Fault Lines: The Social Justice Movement and Evangelicalism’s Looming Catastrophe by Dr. Voddie T. Baucham, Jr., is the number one bestseller in its category in Amazon as of this writing in early August, 2021. The book was released in April, and yet it already has five thousand customer reviews, 94% of which award the book five-stars. Given that Fault Lines is not receiving the kind of major-media, saturation coverage that a bestseller might expect, many of those thousands of reviews are fueled by enthusiastic word-of-mouth.
Fault Lines deserves its phenomenal success. Don’t let its “Evangelical” subtitle fool you. I’m no Evangelical, but I will happily join my five-star review to the thousands of others. Baucham’s presentation of the history and current profile of critical theory is accessible to all readers. Even non-Christians can benefit from understanding how the majority faith of Americans is being corrupted. Finally, as a Christian, Baucham offers hope for the future. Even non-Christians can apply some of Baucham’s recommendations.
Fault Lines is one of many recent books struggling to take readers by the hand and guide them through our current cultural moment, of pupils suddenly being asked to inform their teachers of their “preferred pronouns,” of toppling statues, burning cities, and careers ruined by one suspect utterance. Fault Lines belongs on the same bookshelf as James Lindsay and Helen Pluckrose’s Cynical Theories: How Activist Scholarship Made Everything about Race, Gender, and Identity – And Why This Harms Everybody, as well as Douglas Murray’s The Madness of Crowds: Gender, Race, and Identity. Cynical Theories goes into greater detail on the roots of today’s hysteria, and its authors are Christophobic atheists who hold up a vague and unhistorical notion of “The Enlightenment” as our salvation. Douglas Murray, a former Christian and current atheist, appears to despair of any hope; rather, he’s given to dire prognostications: “The US is on the brink of Civil War;” Murray has said; the Western world is “standing on the precipice” of cultural annihilation.
Voddie T. Baucham has one up on Lindsey, Pluckrose, and Murray. Yes, Baucham recognizes how bad things are. “The United States is on the verge of a race war, if not a complete cultural meltdown,” Baucham predicts. But Baucham offers hope, and he offers healing. He finds both in Christian faith. Again, though, you don’t have to be a Christian to benefit from reading Fault Lines.

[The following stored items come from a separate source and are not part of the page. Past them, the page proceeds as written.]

-- ==== Sys2Proof/Laws/Decode.lean ====
section
/-! SUPPORT. The fields of a bus transaction that was put together from fields, and the masks of the opcode table on
it. -/

namespace Sys2Proof

/-- The bits of a transaction, field by field. -/
theorem busOf_getLsbD (w : Bool) (a : Addr) (d : Word) (i : Nat) :
    (busOf w a d).getLsbD i
      = if i < 32 then d.getLsbD i else if i - 32 < 11 then a.getLsbD (i - 32) else (BitVec.ofBool w).getLsbD (i - 43) := by
  show BitVec.getLsbD (w := 1 + 11 + 32) ((BitVec.ofBool w ++ a) ++ d) i = _
  rw [BitVec.getLsbD_append, BitVec.getLsbD_append]
  by_cases h1 : i < 32
  · simp [h1]
  · by_cases h2 : i - 32 < 11
    · simp [h1, h2]
    · have : i - 32 - 11 = i - 43 := by omega
      simp [h1, h2, this]

@[simp] theorem busW_busOf (w : Bool) (a : Addr) (d : Word) : busW (busOf w a d) = w := by
  unfold busW
  rw [busOf_getLsbD]
  simp

@[simp] theorem busA_busOf (w : Bool) (a : Addr) (d : Word) : busA (busOf w a d) = a := by
  apply BitVec.eq_of_getLsbD_eq
  intro i hi
  unfold busA
  rw [BitVec.getLsbD_extractLsb', busOf_getLsbD]
  have h : ¬ 32 + i < 32 := by omega
  have h' : 32 + i - 32 = i := by omega
  simp only [h, h', hi, if_true, if_false, decide_true, Bool.true_and]

@[simp] theorem busD_busOf (w : Bool) (a : Addr) (d : Word) : busD (busOf w a d) = d := by
  apply BitVec.eq_of_getLsbD_eq
  intro i hi
  unfold busD
  rw [BitVec.getLsbD_extractLsb', busOf_getLsbD]
  simp [hi]

/-- A transaction is its three fields (R97). -/
theorem busOf_fields (t : BusWord) : busOf (busW t) (busA t) (busD t) = t := by
  apply BitVec.eq_of_getLsbD_eq
  intro i hi
  rw [busOf_getLsbD]
  unfold busW busA busD
  by_cases h1 : i < 32
  · simp [h1]
  · by_cases h2 : i - 32 < 11
    · have : 32 + (i - 32) = i := by omega
      simp [h1, h2, this]
    · have : i = 43 := by omega
      subst this
      simp

/-- The decoder sees only the fields. -/
@[simp] theorem decodeBus_busOf_write (a : Addr) (d : Word) : decodeBus (busOf true a d) = decodeWrite a d := by
  simp [decodeBus]

@[simp] theorem decodeBus_busOf_read (a : Addr) (d : Word) : decodeBus (busOf false a d) = decodeRead a := by
  simp [decodeBus]

/-- A mask that leaves D open sees only W and A. -/
theorem busOf_and_mask (w : Bool) (a : Addr) (d : Word) (m : BitVec 12) :
    busOf w a d &&& (m ++ 0#32) = ((BitVec.ofBool w ++ a) &&& m) ++ 0#32 := by
  unfold busOf
  rw [BitVec.and_append]
  simp

end Sys2Proof
end

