-- ==== Sys2Proof/Laws/Operands.lean ====
section
/-! SUPPORT. The laws of the byte arithmetic: XOR parity, rounding to chunks, window words, and the padded frame. -/

namespace Sys2Proof.Machine

/-! ## XOR (R10, R120) -/

theorem xor_foldl_init (bs : List Byte) (x : Byte) : bs.foldl (· ^^^ ·) x = x ^^^ xorBytes bs := by
  induction bs generalizing x with
  | nil => simp [xorBytes]
  | cons b bs ih =>
    simp only [xorBytes, List.foldl_cons] at ih ⊢
    rw [ih (x ^^^ b), ih (0#8 ^^^ b)]
    simp [BitVec.xor_assoc]

@[simp] theorem xorBytes_nil : xorBytes [] = 0#8 := rfl

@[simp] theorem xorBytes_cons (b : Byte) (bs : List Byte) : xorBytes (b :: bs) = b ^^^ xorBytes bs := by
  have := xor_foldl_init bs b
  simpa [xorBytes] using this

@[simp] theorem xorBytes_append (xs ys : List Byte) : xorBytes (xs ++ ys) = xorBytes xs ^^^ xorBytes ys := by
  induction xs with
  | nil => simp
  | cons x xs ih => simp [ih, BitVec.xor_assoc]

/-- Zero padding does not change the XOR (R120). -/
@[simp] theorem xorBytes_zeros (n : Nat) : xorBytes (List.replicate n 0#8) = 0#8 := by
  induction n with
  | zero => rfl
  | succ n ih => simp [List.replicate_succ, ih]

/-! ## Rounding (R9) -/

theorem roundup7_mod (n : Nat) : roundup7 n % 7 = 0 := by simp [roundup7]

theorem le_roundup7 (n : Nat) : n ≤ roundup7 n := by unfold roundup7; omega

theorem roundup7_lt (n : Nat) : roundup7 n < n + 7 := by unfold roundup7; omega

/-- It is the least such multiple. -/
theorem roundup7_le {n m : Nat} (h : n ≤ m) (hm : m % 7 = 0) : roundup7 n ≤ m := by unfold roundup7; omega

/-- The padded size of an accepted payload is 7..259 (R93). -/
theorem padded_size_bounds {n : Nat} (h : n ≤ 252) : 7 ≤ roundup7 (encLen n) ∧ roundup7 (encLen n) ≤ 259 := by
  unfold roundup7 encLen
  omega

/-! ## The padded frame (R91, R93, R121) -/

theorem paddedFrame_length (t : Byte) (p : List Byte) : (paddedFrame t p).length = roundup7 (encLen p.length) := by
  have := le_roundup7 (encLen p.length)
  simp only [paddedFrame, frameBody, List.length_append, List.length_cons, List.length_replicate]
  unfold encLen at *
  omega

/-- The XOR of the whole padded frame is 0 (R120, R124). -/
theorem paddedFrame_xor (t : Byte) (p : List Byte) : xorBytes (paddedFrame t p) = 0#8 := by
  simp [paddedFrame]

/-! ## Counters and window words -/

theorem sat16_of_le {n : Nat} (h : n ≤ 65535) : (sat16 n).toNat = n := by
  simp only [sat16, BitVec.toNat_ofNat]
  omega

theorem allZero_append (xs ys : List Byte) : allZero (xs ++ ys) = (allZero xs && allZero ys) := by
  simp [allZero]

@[simp] theorem wordBytes_length (w : Word) : (wordBytes w).length = 4 := rfl

/-- The bytes of a window word put together again are the word (R65). -/
theorem wordOf_wordByte (w : Word) : wordOf (wordByte w 0) (wordByte w 1) (wordByte w 2) (wordByte w 3) = w := by
  apply BitVec.eq_of_getLsbD_eq
  intro i hi
  simp only [wordOf, zext32, wordByte, BitVec.getLsbD_or, BitVec.getLsbD_shiftLeft, BitVec.getLsbD_setWidth,
    BitVec.getLsbD_extractLsb']
  interval_cases i <;> simp

/-- Byte j of the word made of four bytes is the j-th of them (R65). -/
theorem wordOf_extract (b0 b1 b2 b3 : Byte) :
    (wordOf b0 b1 b2 b3).extractLsb' 0 8 = b0 ∧ (wordOf b0 b1 b2 b3).extractLsb' 8 8 = b1
      ∧ (wordOf b0 b1 b2 b3).extractLsb' 16 8 = b2 ∧ (wordOf b0 b1 b2 b3).extractLsb' 24 8 = b3 := by
  refine ⟨?_, ?_, ?_, ?_⟩ <;>
  · apply BitVec.eq_of_getLsbD_eq
    intro i hi
    interval_cases i <;> simp [wordOf, zext32]

/-! ## Read blocks (R66, R95) -/

@[simp] theorem unpackBlock_length (rb : Nat) (d : RxData) : (unpackBlock rb d).length = rb := by simp [unpackBlock]

/-- Byte i of a read block is on bits 8i+7 : 8i. -/
theorem unpackBlock_getElem (rb : Nat) (d : RxData) (i : Nat) (h : i < (unpackBlock rb d).length) :
    (unpackBlock rb d)[i] = d.extractLsb' (8 * i) 8 := by simp [unpackBlock]

/-! ## Records (R242) -/

/-- The fields of a record are what it was made of, and its other bits are 0. -/
theorem fields_extract (lo mid : Byte) (hi : BitVec 9) :
    (fields (zext32 lo) (zext32 mid) (zext32 hi)).extractLsb' 0 8 = lo
      ∧ (fields (zext32 lo) (zext32 mid) (zext32 hi)).extractLsb' 8 8 = mid
      ∧ (fields (zext32 lo) (zext32 mid) (zext32 hi)).extractLsb' 16 9 = hi
      ∧ (fields (zext32 lo) (zext32 mid) (zext32 hi)).extractLsb' 25 7 = 0#7 := by
  refine ⟨?_, ?_, ?_, ?_⟩ <;>
  · apply BitVec.eq_of_getLsbD_eq
    intro i hi
    interval_cases i <;> simp [fields, zext32]

theorem zext32_ofNat8 {n : Nat} (h : n < 256) : zext32 (BitVec.ofNat 8 n) = BitVec.ofNat 32 n := by
  apply BitVec.eq_of_toNat_eq
  simp only [zext32, BitVec.toNat_setWidth, BitVec.toNat_ofNat]
  omega

theorem zext32_ofNat9 {n : Nat} (h : n < 512) : zext32 (BitVec.ofNat 9 n) = BitVec.ofNat 32 n := by
  apply BitVec.eq_of_toNat_eq
  simp only [zext32, BitVec.toNat_setWidth, BitVec.toNat_ofNat]
  omega

end Sys2Proof.Machine
end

Fault Lines is very reader-friendly. Lindsey and Pluckrose offer much more detailed and academic surveys of how Marxism’s twisted evolution lead to the concept of “microaggressions” and social media videos in which obese women insist that if you aren’t sexually attracted to them you are a bigot. Like those authors, Baucham also introduces his reader to influential progenitors of Woke like Antonio Gramsci, Derrick Bell, Kimberle Crenshaw, and Peggy McIntosh, but more briefly. Clearly, Baucham exhibits the Evangelical’s zeal to reach the maximum audience with the deepest truths, while never allowing academic jargon to get in the way. This is a book you could understand even if you were reading it in a noisy and crowded subway car. Its ease of reading in no way diminishes its profundity.